One thing to know about French language, is that whenever there is a grammar rule, it only covers at best 50% of cases and the rest are exceptions to the rule.
For instance:
- cigar -> cigarette
- trompe -> trompette
- (Cool, looks like we have a rule here)
- baguette, must be a small bague, right ? WRONG ! It’s a small bâton.
bâton
That doesn’t seem to be the case. It seems to be imported from Italian and doesn’t have a form of the base word
Baguette has many senses in French. One of them is a small or thin stick, a regular stick is a bâton. I don’t know the etymological details, but as for sense these words today, it remains true that baguette is a kind of small bâton.
This is why I hate French but as a native English speaker I can’t really complain without hypocrisy.
Strikingly similar to English

blame the Normans
baguette, bagel, bagest
My fav pokemon species
Bagaga
You shot his dog!? Now Bagaga will hunt you down
Baguette is genuinely a diminutive, but the French is a loanword from Italian bacchetta “little stick,” from bacchio “stick.”
Funnily enough, “bacteria” also means “little stick” due to the shape of the first ones seen under a microscope, and the word shares the same etymological root (reconstructed as *bak- in proto-Indo-European), but in Greek – bakterion is a little staff, baktron is a staff or stick without the diminutive.
There is also the french word bague but that means ring, as in wedding ring type ring not a bell ringing.
“Yeah, I got a staff infection.”
So Bacteria indeed implies the existence of Baktron
People in this thread: Hey, I’ll do etymology in the wrong language, it’s all the same anyway.
What is a Bagu and where do I get it?

How dare you hide this filth deep in the comments. This is fp worthy.

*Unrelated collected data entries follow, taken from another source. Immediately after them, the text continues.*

-- ==== Sys2Proof/Machine/Cells.lean ====
section
/-! DEFINITION. Sparse data: lists of (key, value) pairs with strictly rising keys. `Tab` operations keep every
entry written; `Cells` operations also drop an entry equal to what an unlisted key reads as, so that equal
contents are equal lists. Byte and bit helpers stand here too, so that a repair may mend them. -/
namespace Sys2Proof.Machine

/-- The value at key `k`, or `d` when `k` is not listed. -/
def tabGet {α : Type} (m : List (Nat × α)) (d : α) (k : Nat) : α :=
  match m with
  | [] => d
  | (j, v) :: t => if j = k then v else tabGet t d k

/-- Sets key `k` to `v`, keeping the keys rising. -/
def tabPut {α : Type} (m : List (Nat × α)) (k : Nat) (v : α) : List (Nat × α) :=
  match m with
  | [] => [(k, v)]
  | (j, w) :: t =>
    if k < j then (k, v) :: (j, w) :: t
    else if k = j then (k, v) :: t
    else (j, w) :: tabPut t k v

/-- Removes key `k`. -/
def tabDel {α : Type} (m : List (Nat × α)) (k : Nat) : List (Nat × α) :=
  match m with
  | [] => []
  | (j, w) :: t => if k = j then tabDel t k else (j, w) :: tabDel t k

/-- Is key `k` listed? -/
def tabHas {α : Type} (m : List (Nat × α)) (k : Nat) : Bool :=
  match m with
  | [] => false
  | (j, _) :: t => if j = k then true else tabHas t k

/-- Sets key `k` to `v` where an unlisted key reads as `d`: writing `d` removes the entry. -/
def cellPut {α : Type} [DecidableEq α] (m : List (Nat × α)) (d : α) (k : Nat) (v : α) : List (Nat × α) :=
  if v = d then tabDel m k else tabPut m k v

/-- Every key is above `lo`, and the keys rise strictly. -/
def keysAbove {α : Type} (lo : Option Nat) (m : List (Nat × α)) : Bool :=
  match m with
  | [] => true
  | (j, _) :: t => (match lo with | none => true | some l => decide (l < j)) && keysAbove (some j) t

/-- No entry equals what its key reads as unlisted. -/
def noDefault {α : Type} [DecidableEq α] (d : Nat → α) (m : List (Nat × α)) : Bool :=
  match m with
  | [] => true
  | (j, v) :: t => decide (v ≠ d j) && noDefault d t

/-- The canonical form of sparse contents. -/
def cellsWf {α : Type} [DecidableEq α] (d : Nat → α) (m : List (Nat × α)) : Bool :=
  keysAbove none m && noDefault d m

/-- Bits `lo … lo + w − 1` of `x`. -/
def bitsOf (x lo w : Nat) : Nat := x / 2 ^ lo % 2 ^ w

/-- `x` with bits `lo … lo + w − 1` replaced by the low bits of `v`. -/
def setBits (x lo w v : Nat) : Nat :=
  x % 2 ^ lo + (v % 2 ^ w) * 2 ^ lo + x / 2 ^ (lo + w) * 2 ^ (lo + w)

/-- Is bit `i` of `x` set? -/
def bitOf (x i : Nat) : Bool := x / 2 ^ i % 2 == 1

/-- `true` is 1. -/
def b2n (b : Bool) : Nat := if b then 1 else 0

/-- Adds `k` to a counter that saturates at `top`. -/
def satAdd (x k top : Nat) : Nat := min (x + k) top

/-- Little-endian value of bytes. -/
def leNat (bs : List Byte) : Nat :=
  match bs with
  | [] => 0
  | b :: t => b.toNat + 256 * leNat t

/-- The `n` little-endian bytes of `x`. -/
def leBytes (n x : Nat) : List Byte :=
  match n with
  | 0 => []
  | n + 1 => BitVec.ofNat 8 x :: leBytes n (x / 256)

/-- Big-endian value of bytes. -/
def beNat (bs : List Byte) : Nat := leNat bs.reverse

/-- The `n` big-endian bytes of `x`. -/
def beBytes (n x : Nat) : List Byte := (leBytes n x).reverse

/-- Reads `n` bits of `x` as a two's complement number. -/
def toSigned (n x : Nat) : Int :=
  let y := x % 2 ^ n
  if y < 2 ^ (n - 1) then (y : Int) else (y : Int) - (2 ^ n : Nat)

/-- The `n`-bit two's complement pattern of `i`. -/
def ofSigned (n : Nat) (i : Int) : Nat := (i % ((2 ^ n : Nat) : Int)).toNat

/-- One reflected CRC-32 step over a bit. -/
def crc32Bit (c : Nat) (bit : Bool) : Nat :=
  let fb := (c % 2 == 1) != bit
  let c' := c / 2
  if fb then c' ^^^ 0xEDB88320 else c'

/-- The eight bits of a byte, least significant first. -/
def crc32Byte (c : Nat) (b : Byte) : Nat :=
  (List.range 8).foldl (fun c i => crc32Bit c (bitOf b.toNat i)) c

/-- CRC-32 of Table 2.10: IEEE 802.3 polynomial, reflected, initial value and final XOR 0xFFFF_FFFF. -/
def crc32 (bs : List Byte) : Nat := (bs.foldl crc32Byte 0xFFFFFFFF) ^^^ 0xFFFFFFFF

/-- CRC-16 of Table 1.8: polynomial 0x1021, initial value 0xFFFF, most significant bit first. -/
def crc16 (bs : List Byte) : Nat :=
  bs.foldl (fun c b => (List.range 8).foldl (fun c i =>
    let fb := (c / 0x8000 % 2 == 1) != bitOf b.toNat (7 - i)
    let c' := c * 2 % 0x10000
    if fb then c' ^^^ 0x1021 else c') c) 0xFFFF

/-- H of R517: CRC-64/ECMA-182, initial value 0, not reflected, no final XOR. -/
def crc64 (bs : List Byte) : Nat :=
  bs.foldl (fun c b => (List.range 8).foldl (fun c i =>
    let fb := (c / 0x8000000000000000 % 2 == 1) != bitOf b.toNat (7 - i)
    let c' := c * 2 % 0x10000000000000000
    if fb then c' ^^^ 0x42F0E1EBA9EA3693 else c') c) 0

/-- Replaces element `i` of a list. -/
def listSet {α : Type} (l : List α) (i : Nat) (v : α) : List α :=
  match l, i with
  | [], _ => []
  | _ :: t, 0 => v :: t
  | h :: t, i + 1 => h :: listSet t i v

/-- Removes element `i` of a list. -/
def listDel {α : Type} (l : List α) (i : Nat) : List α :=
  match l, i with
  | [], _ => []
  | _ :: t, 0 => t
  | h :: t, i + 1 => h :: listDel t i

end Sys2Proof.Machine
end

Dunno, but a Bague is like a Hague for food criminals.
Baggu is a brand of reusable bags…
All bags are reusable if you don’t discard them
Eichhörnchen implies the existence of a German mega-Squirrel.
Eichhörner and Trägenbögen
Kanin (mega-rabbit) too.
By the way, Czech králík is also a diminutive: of král, meaning “king”.
Mosquito implies the existence of a far larger Mosqo.
Mosca is Spanish for fly. One of the cooks at a place I worked called me that because he didn’t like me
a mosquito is just a smaller mosque
It’s like Pokemon. Baguette, Bagetto, BAG.
Egg, Baconegg, Fullenglish.
That reminds me of a lame oneliner I came up with years ago:
… but no cigar sir! Not even cigarette, don’t even mention cigarillo!
This has lead to me learning that bimbette and himbette are both words.
I would be so pissed if my bus ticket from Newark to Paris was rendered worthless because I couldn’t buy cigars by the bague.
Le maximum du baguette, c’est la blague.